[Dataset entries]
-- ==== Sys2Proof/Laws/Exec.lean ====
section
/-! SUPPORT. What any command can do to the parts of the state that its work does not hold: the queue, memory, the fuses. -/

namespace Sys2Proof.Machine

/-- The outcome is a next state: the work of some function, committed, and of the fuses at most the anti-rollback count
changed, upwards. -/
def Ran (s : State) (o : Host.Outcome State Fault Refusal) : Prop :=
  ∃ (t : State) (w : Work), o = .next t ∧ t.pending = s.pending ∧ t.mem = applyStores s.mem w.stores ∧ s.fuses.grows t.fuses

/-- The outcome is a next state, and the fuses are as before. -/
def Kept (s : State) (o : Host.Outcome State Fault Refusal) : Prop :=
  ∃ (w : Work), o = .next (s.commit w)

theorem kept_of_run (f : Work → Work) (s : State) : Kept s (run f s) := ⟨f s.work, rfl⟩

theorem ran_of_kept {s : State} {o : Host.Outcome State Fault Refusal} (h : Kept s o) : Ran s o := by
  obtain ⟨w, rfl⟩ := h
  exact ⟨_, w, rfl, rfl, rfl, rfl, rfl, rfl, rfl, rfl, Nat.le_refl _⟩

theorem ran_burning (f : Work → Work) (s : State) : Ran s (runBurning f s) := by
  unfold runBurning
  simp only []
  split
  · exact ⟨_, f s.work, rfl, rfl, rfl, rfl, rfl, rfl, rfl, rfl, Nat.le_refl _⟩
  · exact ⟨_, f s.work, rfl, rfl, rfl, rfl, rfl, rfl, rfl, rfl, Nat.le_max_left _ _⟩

==

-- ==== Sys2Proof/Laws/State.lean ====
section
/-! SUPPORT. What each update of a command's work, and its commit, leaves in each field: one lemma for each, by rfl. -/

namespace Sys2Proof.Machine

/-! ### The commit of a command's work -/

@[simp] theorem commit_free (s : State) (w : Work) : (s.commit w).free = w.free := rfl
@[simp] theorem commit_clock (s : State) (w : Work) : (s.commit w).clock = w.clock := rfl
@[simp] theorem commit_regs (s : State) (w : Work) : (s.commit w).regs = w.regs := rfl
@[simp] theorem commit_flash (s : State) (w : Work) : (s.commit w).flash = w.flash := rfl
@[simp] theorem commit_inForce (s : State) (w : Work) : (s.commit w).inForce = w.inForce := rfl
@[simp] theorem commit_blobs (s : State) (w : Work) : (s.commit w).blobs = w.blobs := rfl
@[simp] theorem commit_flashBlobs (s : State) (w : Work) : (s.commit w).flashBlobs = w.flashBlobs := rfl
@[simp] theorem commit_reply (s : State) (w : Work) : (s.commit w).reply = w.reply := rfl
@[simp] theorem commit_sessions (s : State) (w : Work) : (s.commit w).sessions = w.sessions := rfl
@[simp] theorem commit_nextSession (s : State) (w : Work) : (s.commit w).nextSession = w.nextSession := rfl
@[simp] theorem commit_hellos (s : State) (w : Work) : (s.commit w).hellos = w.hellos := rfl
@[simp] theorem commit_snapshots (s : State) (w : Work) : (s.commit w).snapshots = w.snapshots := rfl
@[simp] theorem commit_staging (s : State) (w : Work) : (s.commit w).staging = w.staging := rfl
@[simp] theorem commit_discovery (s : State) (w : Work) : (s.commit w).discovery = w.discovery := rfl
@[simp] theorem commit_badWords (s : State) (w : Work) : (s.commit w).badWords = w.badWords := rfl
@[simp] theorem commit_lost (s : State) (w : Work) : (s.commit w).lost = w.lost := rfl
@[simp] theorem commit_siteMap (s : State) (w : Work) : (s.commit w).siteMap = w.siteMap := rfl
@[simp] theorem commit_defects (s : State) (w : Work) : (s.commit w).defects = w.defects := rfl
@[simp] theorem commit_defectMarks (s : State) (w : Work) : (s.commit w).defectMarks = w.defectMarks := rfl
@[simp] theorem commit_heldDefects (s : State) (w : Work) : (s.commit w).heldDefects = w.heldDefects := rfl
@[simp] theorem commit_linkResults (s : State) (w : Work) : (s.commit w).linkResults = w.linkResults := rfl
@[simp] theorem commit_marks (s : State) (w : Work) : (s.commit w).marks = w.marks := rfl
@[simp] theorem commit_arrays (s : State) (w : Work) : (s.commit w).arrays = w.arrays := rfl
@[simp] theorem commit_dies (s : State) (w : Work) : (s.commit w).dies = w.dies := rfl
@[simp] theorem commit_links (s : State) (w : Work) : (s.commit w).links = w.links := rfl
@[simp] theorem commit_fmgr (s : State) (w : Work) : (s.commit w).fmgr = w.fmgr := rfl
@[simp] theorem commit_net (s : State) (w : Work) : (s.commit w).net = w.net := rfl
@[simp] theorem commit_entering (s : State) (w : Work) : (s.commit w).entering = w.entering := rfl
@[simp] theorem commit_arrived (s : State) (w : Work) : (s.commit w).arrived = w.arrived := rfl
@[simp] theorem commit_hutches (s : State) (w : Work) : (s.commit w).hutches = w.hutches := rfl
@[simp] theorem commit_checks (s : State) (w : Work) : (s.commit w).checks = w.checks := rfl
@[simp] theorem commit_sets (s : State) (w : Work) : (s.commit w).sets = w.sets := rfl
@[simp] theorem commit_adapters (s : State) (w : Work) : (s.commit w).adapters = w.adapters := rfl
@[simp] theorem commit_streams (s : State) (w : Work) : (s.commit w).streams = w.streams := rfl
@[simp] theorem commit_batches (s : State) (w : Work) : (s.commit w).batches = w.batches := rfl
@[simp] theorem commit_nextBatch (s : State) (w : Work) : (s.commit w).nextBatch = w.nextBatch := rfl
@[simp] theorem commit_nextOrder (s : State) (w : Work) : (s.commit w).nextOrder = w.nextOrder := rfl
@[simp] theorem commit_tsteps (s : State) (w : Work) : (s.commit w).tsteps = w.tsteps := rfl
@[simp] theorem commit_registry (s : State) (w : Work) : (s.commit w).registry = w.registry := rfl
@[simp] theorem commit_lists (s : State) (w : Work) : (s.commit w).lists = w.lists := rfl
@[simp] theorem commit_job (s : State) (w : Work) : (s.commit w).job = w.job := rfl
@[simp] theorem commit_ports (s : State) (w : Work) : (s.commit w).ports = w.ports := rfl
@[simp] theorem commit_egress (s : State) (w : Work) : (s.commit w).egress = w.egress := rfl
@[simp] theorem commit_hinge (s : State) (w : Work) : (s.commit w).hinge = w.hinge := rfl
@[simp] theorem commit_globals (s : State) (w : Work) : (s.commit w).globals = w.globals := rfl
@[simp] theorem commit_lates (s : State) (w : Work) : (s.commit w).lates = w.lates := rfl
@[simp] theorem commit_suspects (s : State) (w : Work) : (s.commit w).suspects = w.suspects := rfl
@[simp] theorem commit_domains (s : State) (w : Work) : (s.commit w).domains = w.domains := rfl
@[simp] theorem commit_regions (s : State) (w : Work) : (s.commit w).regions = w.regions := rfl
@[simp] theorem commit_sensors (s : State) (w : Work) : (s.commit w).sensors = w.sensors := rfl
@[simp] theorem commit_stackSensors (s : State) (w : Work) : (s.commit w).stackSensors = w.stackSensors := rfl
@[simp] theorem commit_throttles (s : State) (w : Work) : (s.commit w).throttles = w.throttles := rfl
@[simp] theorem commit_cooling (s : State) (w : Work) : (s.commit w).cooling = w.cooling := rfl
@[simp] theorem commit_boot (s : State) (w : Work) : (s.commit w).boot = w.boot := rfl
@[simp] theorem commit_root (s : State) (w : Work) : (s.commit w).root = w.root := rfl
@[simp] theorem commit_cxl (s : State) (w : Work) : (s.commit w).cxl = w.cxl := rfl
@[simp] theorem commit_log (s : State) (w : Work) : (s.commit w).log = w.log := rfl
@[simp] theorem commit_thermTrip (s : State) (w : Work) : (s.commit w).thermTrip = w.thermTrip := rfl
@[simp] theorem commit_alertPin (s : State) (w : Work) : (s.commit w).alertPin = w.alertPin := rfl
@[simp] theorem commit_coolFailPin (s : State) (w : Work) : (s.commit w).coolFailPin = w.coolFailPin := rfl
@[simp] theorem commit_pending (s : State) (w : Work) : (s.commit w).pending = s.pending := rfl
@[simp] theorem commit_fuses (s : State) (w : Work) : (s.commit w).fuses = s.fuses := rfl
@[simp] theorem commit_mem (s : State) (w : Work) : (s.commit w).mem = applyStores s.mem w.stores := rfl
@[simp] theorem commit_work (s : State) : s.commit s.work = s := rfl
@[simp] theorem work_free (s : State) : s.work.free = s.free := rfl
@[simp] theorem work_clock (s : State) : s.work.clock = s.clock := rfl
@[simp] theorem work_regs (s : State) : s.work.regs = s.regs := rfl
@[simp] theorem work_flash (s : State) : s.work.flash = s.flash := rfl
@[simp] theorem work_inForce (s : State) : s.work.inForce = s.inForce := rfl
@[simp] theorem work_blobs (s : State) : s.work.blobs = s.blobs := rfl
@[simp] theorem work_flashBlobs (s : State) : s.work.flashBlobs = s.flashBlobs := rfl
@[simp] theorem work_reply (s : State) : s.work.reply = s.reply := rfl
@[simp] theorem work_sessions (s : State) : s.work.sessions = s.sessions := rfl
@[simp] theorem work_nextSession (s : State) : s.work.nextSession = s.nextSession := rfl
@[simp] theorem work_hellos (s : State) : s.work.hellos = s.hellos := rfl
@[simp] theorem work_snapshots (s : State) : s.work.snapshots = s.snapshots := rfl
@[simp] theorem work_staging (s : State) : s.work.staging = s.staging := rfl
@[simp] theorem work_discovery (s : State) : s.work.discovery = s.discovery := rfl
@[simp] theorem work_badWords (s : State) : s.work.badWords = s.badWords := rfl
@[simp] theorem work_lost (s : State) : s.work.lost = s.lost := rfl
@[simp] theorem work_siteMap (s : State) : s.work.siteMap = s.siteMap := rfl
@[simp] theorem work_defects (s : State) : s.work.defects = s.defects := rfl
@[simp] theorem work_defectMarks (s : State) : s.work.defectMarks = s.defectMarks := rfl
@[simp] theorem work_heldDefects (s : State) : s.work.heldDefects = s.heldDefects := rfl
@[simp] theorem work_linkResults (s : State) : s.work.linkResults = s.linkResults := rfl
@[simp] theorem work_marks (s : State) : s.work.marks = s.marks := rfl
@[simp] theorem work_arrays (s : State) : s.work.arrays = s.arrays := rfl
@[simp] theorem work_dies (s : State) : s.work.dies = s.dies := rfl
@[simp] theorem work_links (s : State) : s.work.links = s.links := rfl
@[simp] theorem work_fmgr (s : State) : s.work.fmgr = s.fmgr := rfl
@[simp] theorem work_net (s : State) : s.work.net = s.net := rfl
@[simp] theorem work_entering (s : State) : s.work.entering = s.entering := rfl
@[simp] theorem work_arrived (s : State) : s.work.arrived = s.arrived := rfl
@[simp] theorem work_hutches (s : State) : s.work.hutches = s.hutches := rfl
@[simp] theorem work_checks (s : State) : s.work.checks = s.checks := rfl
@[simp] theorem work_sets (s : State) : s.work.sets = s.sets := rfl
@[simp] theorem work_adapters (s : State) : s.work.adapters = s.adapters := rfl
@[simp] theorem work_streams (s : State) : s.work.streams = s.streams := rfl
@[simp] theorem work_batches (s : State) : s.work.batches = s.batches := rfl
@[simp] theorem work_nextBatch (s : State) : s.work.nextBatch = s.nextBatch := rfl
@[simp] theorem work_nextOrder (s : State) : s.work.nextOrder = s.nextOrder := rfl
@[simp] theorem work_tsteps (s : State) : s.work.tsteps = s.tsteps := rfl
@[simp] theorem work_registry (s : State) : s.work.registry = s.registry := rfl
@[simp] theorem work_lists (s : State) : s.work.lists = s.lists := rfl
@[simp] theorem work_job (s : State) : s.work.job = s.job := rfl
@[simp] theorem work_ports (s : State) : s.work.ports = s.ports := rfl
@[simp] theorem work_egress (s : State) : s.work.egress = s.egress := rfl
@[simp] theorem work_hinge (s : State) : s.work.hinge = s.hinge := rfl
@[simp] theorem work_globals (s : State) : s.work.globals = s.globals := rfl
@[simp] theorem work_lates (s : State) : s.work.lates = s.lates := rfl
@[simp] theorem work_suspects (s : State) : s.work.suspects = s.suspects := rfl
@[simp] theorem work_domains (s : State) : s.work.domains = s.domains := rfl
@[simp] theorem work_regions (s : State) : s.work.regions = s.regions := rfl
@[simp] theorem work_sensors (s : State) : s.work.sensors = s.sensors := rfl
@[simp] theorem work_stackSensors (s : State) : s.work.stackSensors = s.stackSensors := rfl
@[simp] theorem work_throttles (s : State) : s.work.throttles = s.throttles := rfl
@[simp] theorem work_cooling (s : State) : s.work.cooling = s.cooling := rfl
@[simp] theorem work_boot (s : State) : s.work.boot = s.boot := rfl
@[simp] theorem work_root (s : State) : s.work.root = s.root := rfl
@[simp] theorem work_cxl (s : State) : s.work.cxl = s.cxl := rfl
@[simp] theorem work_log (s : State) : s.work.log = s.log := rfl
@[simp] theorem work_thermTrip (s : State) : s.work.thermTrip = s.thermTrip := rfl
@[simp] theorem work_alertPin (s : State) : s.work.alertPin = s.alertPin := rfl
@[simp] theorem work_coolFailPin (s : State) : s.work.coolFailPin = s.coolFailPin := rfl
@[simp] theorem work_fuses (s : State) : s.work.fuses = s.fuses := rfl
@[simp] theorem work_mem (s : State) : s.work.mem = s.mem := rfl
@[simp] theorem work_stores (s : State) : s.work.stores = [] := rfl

#### [Task to carry out]
Repeat the entries above verbatim, but only from the line that has "w.free := rfl" down to the line that has "w.snapshots := rfl", inclusive.

#### [Exercise answer]
@[simp] theorem commit_free (s : State) (w : Work) : (s.commit w).free = w.free := rfl
@[simp] theorem commit_clock (s : State) (w : Work) : (s.commit w).clock = w.clock := rfl
@[simp] theorem commit_regs (s : State) (w : Work) : (s.commit w).regs = w.regs := rfl
@[simp] theorem commit_flash (s : State) (w : Work) : (s.commit w).flash = w.flash := rfl
@[simp] theorem commit_inForce (s : State) (w : Work) : (s.commit w).inForce = w.inForce := rfl
@[simp] theorem commit_blobs (s : State) (w : Work) : (s.commit w).blobs = w.blobs := rfl
@[simp] theorem commit_flashBlobs (s : State) (w : Work) : (s.commit w).flashBlobs = w.flashBlobs := rfl
@[simp] theorem commit_reply (s : State) (w : Work) : (s.commit w).reply = w.reply := rfl
@[simp] theorem commit_sessions (s : State) (w : Work) : (s.commit w).sessions = w.sessions := rfl
@[simp] theorem commit_nextSession (s : State) (w : Work) : (s.commit w).nextSession = w.nextSession := rfl
@[simp] theorem commit_hellos (s : State) (w : Work) : (s.commit w).hellos = w.hellos := rfl
@[simp] theorem commit_snapshots (s : State) (w : Work) : (s.commit w).snapshots = w.snapshots := rfl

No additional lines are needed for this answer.